Improving Imaging Biomarkers in Oncology

Lawrence H. Schwartz

Tavis Allison

Binsheng Zhao

T

his month’s Translational Research discussion features imaging biomarkers, their essential role in predicting clinical trial outcomes, and new approaches which may accelerate drug development and protect patient safety.

This article summarizes progress from the initial imaging biomarkers developed to evaluate tumor shrinkage in response to cancer therapeutics, to the challenges posed by contemporary treatment paradigms which may produce new patterns of response. Current avenues toward meeting this challenge, including volumetrics, radiomics, kinetic modeling, and artificial intelligence, are reviewed. It focuses on computerized tomography (CT) because it is the workhorse of contemporary oncology, generating datasets required to develop novel approaches and creating immediate translational potential. However, the techniques discussed may enhance analysis of any quantitative imaging modality, including FDG-PET and/or MRI. The review of historical progress suggests factors that drive improvement independent of technology: increasing reproducibility, refining conceptual models, quantifying tumor phenotype, and learning from experience.

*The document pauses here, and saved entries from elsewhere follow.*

-- ==== Sys2Proof/Machine/WindowLaw.lean ====
section
/-! DEFINITION. The window law (20_memory.md R58): the block seen as a 4-byte shift register, with no buffer, no cursor and no
`CAP`. This is the second machine of the law's simulation, written from R58 and not from the block's operations. -/

namespace Sys2Proof.Machine

/-- What the block's behaviour is a function of (R58), with the detector's and the refinement's registers. -/
structure View where
  w      : Packet
  fstate : FrameState
  cnt    : Nat
  tx     : Byte
  fsQ    : Bool
  bcQ    : Bool
  ipFs   : Bool
  ipBc   : Bool
  sr     : Byte
  bitn   : BitVec 3
deriving DecidableEq, Repr

/-- `map a state to the 4-byte list w = win()` (R58). -/
def view (cap : Nat) (b : Block) : View :=
  { w := window cap b, fstate := b.fstate, cnt := b.cnt, tx := b.tx, fsQ := b.fsQ, bcQ := b.bcQ, ipFs := b.ipFs,
    ipBc := b.ipBc, sr := b.sr, bitn := b.bitn }

/-- The operations that act on the block or read it, as one enumeration. -/
inductive BlockOp
  | reset
  | fsAssert
  | byteClk (rx : Rx)
  | fsDeassert
  | sample (fs bc : Bool) (rx : Rx)
  | edge (e : BitVec 4) (rx : Rx)
  | bit (d : Bool)
  | poll
  | extract
  | inject (p : Packet)
  | hostRsvd
deriving DecidableEq, Repr

/-- The same operation as an instruction. -/
def instrOf : BlockOp → Instr
  | .reset => .reset
  | .fsAssert => .fsAssert
  | .byteClk rx => .byteClk rx
  | .fsDeassert => .fsDeassert
  | .sample fs bc rx => .sample fs bc rx
  | .edge e rx => decodeEdge e rx
  | .bit d => .bit d
  | .poll => .poll
  | .extract => .extract
  | .inject p => .inject p
  | .hostRsvd => .hostRsvd

/-- What an operation does to the block of capacity `cap`. -/
def blockEffect (cap : Nat) (op : BlockOp) (b : Block) : Effect :=
  match op with
  | .reset => { block := Block.reset, out := [] }
  | .fsAssert => fsAssert cap b
  | .byteClk rx => byteClk cap rx b
  | .fsDeassert => fsDeassert b
  | .sample fs bc rx => sample cap fs bc rx b
  | .edge e rx => sample cap (e.getLsbD 2) (e.getLsbD 0) rx (recallLevels ⟨e.getLsbD 3, e.getLsbD 1⟩ b)
  | .bit d => bitTime d b
  | .poll => poll b
  | .extract => extract cap b
  | .inject p => inject cap p b
  | .hostRsvd => hostReserved b

/-- `FS_ASSERT : tx <- w[0]` (R58). -/
def viewFsAssert (v : View) : View × List Output :=
  ({ v with ipFs := false, cnt := 0, tx := v.w.b0, fstate := .receiving, sr := v.w.b0, bitn := 0 },
    if v.fstate = .frameComplete then [.label .lostFrame] else [])

/-- The byte that a `BYTE_CLK` receives. -/
def viewReceived (v : View) : Rx → Byte
  | .byte x => x
  | .shifted => v.sr

/-- `emit(tx); w <- [w[1], w[2], w[3], rx]; tx <- w[0]` while `Receiving` (R58). -/
def viewByteClk (rx : Rx) (v : View) : View × List Output :=
  if v.fstate = .receiving then
    ({ v with
        ipBc := false
        w := ⟨v.w.b1, v.w.b2, v.w.b3, viewReceived v rx⟩
        cnt := v.cnt + 1
        tx := v.w.b1
        sr := v.w.b1
        bitn := 0 }, [.emit v.tx])
  else ({ v with ipBc := false }, [])

/-- `FS_DEASSERT` on the view (R114 reads `cnt` alone). -/
def viewFsDeassert (v : View) : View × List Output :=
  let partialByte : List Output := if v.bitn = 0 then [] else [.label (.partialByte v.bitn)]
  if v.fstate = .receiving then
    if v.cnt ≠ 0 ∧ v.cnt % 4 = 0 then ({ v with ipFs := false, fstate := .frameComplete }, partialByte)
    else ({ v with ipFs := false, fstate := .idle }, .label (.malformedFrame v.cnt) :: partialByte)
  else ({ v with ipFs := false }, [])

/-- The three `if`s of `SAMPLE` on the view (R111). -/
def viewSample (fs bc : Bool) (rx : Rx) (v : View) : View × List Output :=
  let fsRises := !v.fsQ && fs
  let fsFalls := v.fsQ && !fs
  let bcRises := !v.bcQ && bc
  let v0 : View := { v with
    fsQ := fs, bcQ := bc, ipFs := v.ipFs || fsRises || fsFalls, ipBc := v.ipBc || bcRises }
  let r1 := if fsRises then viewFsAssert v0 else (v0, [])
  let r2 := if bcRises then viewByteClk rx r1.1 else (r1.1, [])
  let r3 := if fsFalls then viewFsDeassert r2.1 else (r2.1, [])
  (r3.1, r1.2 ++ r2.2 ++ r3.2)

/-- One bit time on the view (R120). -/
def viewBit (d : Bool) (v : View) : View × List Output :=
  if v.fstate = .receiving then
    ({ v with sr := shiftIn v.sr d, bitn := v.bitn + 1 }, [.dataOut (v.sr.getLsbD 7)])
  else (v, [])

/-- `INJECT(p), FrameComplete: w <- p` (R58). -/
def viewInject (p : Packet) (v : View) : View × List Output :=
  if v.fstate = .frameComplete then ({ v with w := p, fstate := .idle }, [.flag true])
  else (v, [.label (.missedUpdate v.fstate), .flag false])

/-- What an operation does to the 4-byte shift register (R58). -/
def viewEffect (op : BlockOp) (v : View) : View × List Output :=
  match op with
  | .reset =>
    ({ w := ⟨0x00, 0x00, 0x00, 0x00⟩, fstate := .idle, cnt := 0, tx := 0x00, fsQ := false, bcQ := false, ipFs := false,
       ipBc := false, sr := 0x00, bitn := 0 }, [])
  | .fsAssert => viewFsAssert v
  | .byteClk rx => viewByteClk rx v
  | .fsDeassert => viewFsDeassert v
  | .sample fs bc rx => viewSample fs bc rx v
  | .edge e rx => viewSample (e.getLsbD 2) (e.getLsbD 0) rx { v with fsQ := e.getLsbD 3, bcQ := e.getLsbD 1 }
  | .bit d => viewBit d v
  | .poll => (v, [.flag (v.fstate == .frameComplete)])
  | .extract => (v, [.flag (v.fstate == .frameComplete), .rdata (packetWord v.w)])
  | .inject p => viewInject p v
  | .hostRsvd => (v, [.flag false, .rdata 0])

/-- What anyone outside can observe of a step (R58): everything but the label of the wrap, which names a slot number. -/
def observable : List Output → List Output
  | [] => []
  | .label .bufferNearOverrun :: os => observable os
  | o :: os => o :: observable os

/-- A run of operations on the block of capacity `cap`, with everything put out. -/
def runBlock (cap : Nat) : List BlockOp → Block → Block × List Output
  | [], b => (b, [])
  | op :: ops, b =>
    let e := blockEffect cap op b
    let r := runBlock cap ops e.block
    (r.1, e.out ++ r.2)

/-- A run of operations on the shift register. -/
def runView : List BlockOp → View → View × List Output
  | [], v => (v, [])
  | op :: ops, v =>
    let e := viewEffect op v
    let r := runView ops e.1
    (r.1, e.2 ++ r.2)

end Sys2Proof.Machine
end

RECIST: Reproducible Quantification Within a Categorical Conceptual Model

Biomarkers in oncology developed because the growing number of potential therapeutics demanded comparison of response between clinical trials at different institutions. The World Health Organization (WHO) addressed this need in 1981 through consistent guidelines for progression and response. Tumor size defined the categories of partial response (PR) and progressive disease (PD), because shrinkage historically predicted survival with cytotoxic therapies and radiation treatments. Because then-contemporary medical imaging could only localize and visualize tumors, quantitative measurements were made with rulers or calipers. The measurement error of this technique was estimated by comparing measurements of phantom spheres under a foam sheet, leading the WHO to set PR’s cut-off at 50% decrease in the bidimensional measurement. From 1994 to 2000, a large international collaboration updated these WHO guidelines. After reviewing thousands of cases and finding no differences between the bidimensional and unidimensional (maximal diameter) measurements, the resulting Response Evaluation Criteria in Solid Tumors (RECIST) guidelines simplified tumor measurement to one dimensional. The categories of the WHO conceptual model were retained and assigned functionally equivalent cut-off values to maintain historical consistency, keeping evaluation over time feasible and meaningful.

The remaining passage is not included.